Which one should I use? How to choose by purpose
For those who are confused by the many options, we have summarized them by purpose.
| What I want to do | Recommended tools | Reason |
|---|---|---|
| Free transcription of long audio | Google AI Studio (Gemini) | Free and supports file sizes up to 2GB. Formatting is also possible at the prompt |
| Complete everything from recording to transcription using just your smartphone | Notta / AutoMemo | Batch processing from recording to transcription to summarization within the app |
| Transcription of English meetings | Otter.ai | English recognition accuracy is very high, and the free quota is 600 minutes a month. |
| Secure processing of audio containing confidential information | Whisper (local version) | No data is sent outside as it is completed within your own PC |
| I want to summarize and translate after transcription | Gemini + ChatGPT | Transcription with Gemini → Summarize and translate efficiently with ChatGPT |
The key point is to decide based on "what is most important". Just remember to use Google AI Studio if you want to do it for free, Notta if you want to do it on your smartphone, and Whisper local version if you want security.
5 tips to improve transcription accuracy
No matter which tool you use, the quality of the original audio greatly determines its accuracy. ``Even if the AI is excellent, it won't help if the voice is shaky.''
- Move the microphone closer to the speaker: Even with a smartphone's built-in microphone, the accuracy changes just by placing it in the center of the table
- Record in a quiet place: BGM in cafes and open spaces is the enemy of AI
- Consider a pin microphone for meetings with multiple people: If there are many speakers, their voices will overlap and recognition accuracy will decrease
- The ideal recording format is WAV/FLAC: You can often change to WAV output even with standard smartphone recording apps
- Divide long audio: Divide audio over 2 hours into 30 minute to 1 hour chunks to reduce errors
FAQ
Can audio recorded with a smartphone be transcribed using AI?
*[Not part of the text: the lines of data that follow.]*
section
/-! ## The jumps (spec/45_jump_ops.md) -/
namespace Sys2Proof.Machine

/-- Setting `pc` changes nothing else. -/
theorem jumpsOnly_setPc (s : State) (target : Word) : JumpsOnly s (s.setPc target) target :=
  ⟨rfl, fun l h => reg_setPc s target l h, rfl, fun _ => rfl⟩

/-- A conditional jump completes, at its target or at the next instruction, and changes `pc` only. -/
theorem jumpIf_jumpsOnly {i : Instr} {s : State} {c : Prop} [Decidable c] {b : Bool} {x target : Word}
    (h : exec i s = jumpIf s b x) (hb : b = decide c) (hx : x = target) :
    ∃ t, exec i s = .next t ∧ JumpsOnly s t (if c then target else s.pc + 4#32) := by
  subst hb hx
  refine ⟨s.setPc (if c then x else s.pc + 4#32), ?_, jumpsOnly_setPc s _⟩
  by_cases hc : c
  · rw [h, decide_eq_true hc, if_pos hc]
    rfl
  · rw [h, decide_eq_false hc, if_neg hc]
    rfl

theorem isOne_eq (v : Word) : isOne v = decide (v.toNat = 1) := decide_eq_decide.2 BitVec.toNat_inj.symm

theorem isZero_eq (v : Word) : isZero v = decide (v.toNat = 0) := decide_eq_decide.2 BitVec.toNat_inj.symm

/-- The ranges of an address of two registers (R62). -/
theorem contains_address_iff {rb rc : Label} :
    (LabelRange.notZero.contains rb && LabelRange.notPc.contains rc) = true ↔ NotZero rb ∧ NotPc rc := by
  simp [LabelRange.contains]

/-- Settles O30: a jump to the number or to the sum. -/
theorem unconditionalJumps : Obligations.UnconditionalJumps := by
  refine fun rb rc imm22 => ⟨encoded_of_encode (encode_of_layJ rfl) (iff_true_intro rfl),
    encoded_of_encode (encode_of_layJR rfl) contains_address_iff, fun s => ⟨?_, ?_⟩⟩
  · rw [← immOperand_eq_ofNat]
    exact ⟨_, rfl, jumpsOnly_setPc s _⟩
  · rw [← effectiveAddress_eq_ofNat]
    exact ⟨_, rfl, jumpsOnly_setPc s _⟩

/-- Settles O31: both forms end in `jumpIf` on the whole register being 1. -/
theorem jumpsWhenOne : Obligations.JumpsWhenOne := fun ra rb rc imm16 =>
  ⟨encoded_of_encode (encode_of_layI16 rfl) (iff_true_intro rfl),
    encoded_of_encode (encode_of_layThree rfl) contains_address_iff, fun s =>
    ⟨jumpIf_jumpsOnly rfl (isOne_eq (s.reg ra)) (immOperand_eq_ofNat imm16),
      jumpIf_jumpsOnly rfl (isOne_eq (s.reg ra)) (effectiveAddress_eq_ofNat s rb rc)⟩⟩

/-- Settles O32: both forms end in `jumpIf` on the whole register being 0. -/
theorem jumpsWhenZero : Obligations.JumpsWhenZero := fun ra rb rc imm16 =>
  ⟨encoded_of_encode (encode_of_layI16 rfl) (iff_true_intro rfl),
    encoded_of_encode (encode_of_layThree rfl) contains_address_iff, fun s =>
    ⟨jumpIf_jumpsOnly rfl (isZero_eq (s.reg ra)) (immOperand_eq_ofNat imm16),
      jumpIf_jumpsOnly rfl (isZero_eq (s.reg ra)) (effectiveAddress_eq_ofNat s rb rc)⟩⟩

end Sys2Proof.Machine
end

section
/-! ## What every instruction keeps -/
namespace Sys2Proof.Machine

/-- A decoded instruction has its target in range (R62, R63). -/
theorem target_of_decode {w : Word} {i : Instr} {ra : Label} (h : decode w = .ok i) (ht : targetOf i = some ra) :
    Target ra := (lenientRow_decodeOp w _).2 i ra ((lenientRow_decodeOp w _).1 i h) ht

/-- Where an instruction that answers a next state leaves `pc`. -/
theorem pc_of_exec {i : Instr} {s t : State} (h : exec i s = .next t) :
    t.pc = (takenTarget s i).getD (s.pc + 4#32) := by
  rcases exec_next_cases h with ⟨-, -, hnone, ra, v, -, rfl⟩ | ⟨-, -, hnone, -, m, rb, rc, n, rfl, -⟩ | ⟨-, -, -, rfl⟩
  · rw [hnone]
    rfl
  · rw [hnone]
    rfl
  · rfl

theorem takenTarget_of_not_jump {i : Instr} (s : State) (h : isJump i = false) : takenTarget s i = none := by
  cases i with
  | jmpImm _ | jmpReg _ _ | ojmpImm _ _ | ojmpReg _ _ _ | zjmpImm _ _ | zjmpReg _ _ _ => cases h
  | _ => rfl

/-- Settles O33: what is no jump has no target to go to, and a target register is no %PC. -/
theorem onlyJumpsAssignPc : Obligations.OnlyJumpsAssignPc := by
  refine ⟨fun i s t hi h => ?_, fun w i h ht => ?_⟩
  · rw [pc_of_exec h, takenTarget_of_not_jump s hi]
    rfl
  · exact absurd (target_of_decode h ht).2 (by decide)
Yes, you can. You can transcribe files recorded with iPhone voice memos (M4A format) or Android recording apps (MP3 or OGG format) by simply uploading them to Google AI Studio. There is basically no need to convert file formats.
Is there a time limit for free AI transcription?
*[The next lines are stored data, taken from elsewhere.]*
-- ==== Sys2Proof/Syntax.lean ====
section
/-! DEFINITION. The syntax: one constructor of `Instr` for every row of spec/opcode_table.json, the 201 encoded
instructions first and then the 121 steps of the device that have no encoding. Fields are raw encoded bits; an
encoded instruction's field `w` is its iteration qualifier IQ (R69). -/

namespace Sys2Proof

/-- The four instruction streams of a compute core (01 R8). A yardmaster runs stream C (R61). -/
inductive Stream where
  | c | a | k | d
  deriving DecidableEq, Repr

/-- The engines that hold a retired mask (R142). -/
inductive Engine where
  | a | k | d | shunter | codec
  deriving DecidableEq, Repr

/-- The reported states of ports and links (R399, R400). -/
inductive LinkState where
  | down | training | up | degraded | retraining | lost
  deriving DecidableEq, Repr

/-- The LTSSM states of a PCIe or CXL port that R399 maps onto the reported states. -/
inductive Ltssm where
  | detect | polling | configuration
  /-- L0 at the highest rate and width both ends allow. -/
  | l0Best
  /-- L0 below the highest rate or width. -/
  | l0Below
  | recovery
  /-- A surprise down or a DPC trigger. -/
  | surpriseDown
  deriving DecidableEq, Repr

/-- A PCIe root port 0-3 or a CXL port 0-7 (R399). -/
inductive PortId where
  | pcie (n : Nat)
  | cxl (n : Nat)
  deriving DecidableEq, Repr

/-- The operations of an application core's atomics (R314): those of the A extension of RISC-V, whose memory model RVWMO is. -/
inductive HartOp where
  | swap | add | xor | and | or | min | max | minu | maxu
  deriving DecidableEq, Repr

/-- The kinds of access an outside requester makes (R314, R315). -/
inductive AccessKind where
  | load | store
  /-- An application core's atomic (R314). -/
  | amo (op : HartOp)
  /-- An application core's LR and SC (R314). -/
  | loadReserved | storeConditional
  /-- An application core's FENCE (R314): reads and writes before it, reads and writes after it, and whether both of its sets hold
  i and o. -/
  | fence (pr pw sr sw io : Bool)
  deriving DecidableEq, Repr

/-- A memory access of an application-core hart or of a PCIe requester: `satp` names the translating root (ASID and
PPN of R375), `none` for an untranslated device physical access. `relaxed` is PCIe Relaxed Ordering (R315). -/
structure Access where
  kind : AccessKind
  requester : Nat
  satp : Option (BitVec 64)
  addr : BitVec 64
  size : Nat
  data : BitVec 2048
  relaxed : Bool
  /-- The `aq` and `rl` bits of an application core's LR, SC or atomic (R314). -/
  aq : Bool := false
  rl : Bool := false
  deriving DecidableEq, Repr

/-- Where a soft error strikes (R393): the line of an address of memory, a row of a slot of a core, or a 256-byte line of one of its
weight planes. -/
inductive Stored where
  | line (addr : Nat)
  | slotRow (core slot row : Nat)
  | planeLine (core plane line : Nat)
  deriving DecidableEq, Repr

/-- The operation of a transaction unit that a peer requests (R403). -/
inductive PeerOp where
  | read | write | reduce
  deriving DecidableEq, Repr

/-- A request of a peer device (R403, R407): data words are 64 bits wide, the first at the address. A reducing write
carries the major of its instruction (0x10-0x13), its source word and its sequence number. -/
structure PeerRequest where
  op : PeerOp
  tag : BitVec 14
  addr : BitVec 56
  words : List (BitVec 64)
  len : Nat
  major : BitVec 7
  source : BitVec 64
  seq : BitVec 32
  deriving DecidableEq, Repr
It depends on the tool. Google AI Studio has a usage limit per day, but there is no problem for one or two regular meetings. The free quota for Notta is 120 minutes per month, and for Otter.ai 600 minutes per month (as of March 2026).
Is it okay to hand over recordings of meetings containing confidential company information to AI?
Cloud-based services (Google AI Studio, Notta, Otter.ai, etc.) send audio data to the server, so please check your company's security policy. If the information is highly confidential, consider using the local version of Whisper (processes only on your PC and is not sent externally).
Can I directly pass an audio file to ChatGPT and transcribe it?
As of March 2026, there is no function to upload and transcribe audio files to the web and app versions of ChatGPT. The process is to first transcribe using OpenAI's speech recognition model "Whisper" or OpenAI API's "GPT-4o Transcribe", and then pass the result to ChatGPT for summarization and formatting.
Can I transcribe audio that is a mixture of Japanese and English?
Gemini and Whisper support multiple languages, so they can recognize mixed Japanese and English voices. However, it may be misrecognized at the timing of the change, so if you tell the user in advance that ``Japanese and English are mixed'' in the prompt, accuracy will be improved.
References
- Google AI Studio — Google, 2026
- Whisper - Robust Speech Recognition via Large-Scale Weak Supervision — OpenAI, GitHub
- Notta - AI transcription service — Notta Co., Ltd.
- AutoMemo — SourceNext Inc.
- Otter.ai - AI Meeting Assistant — Otter.ai, Inc.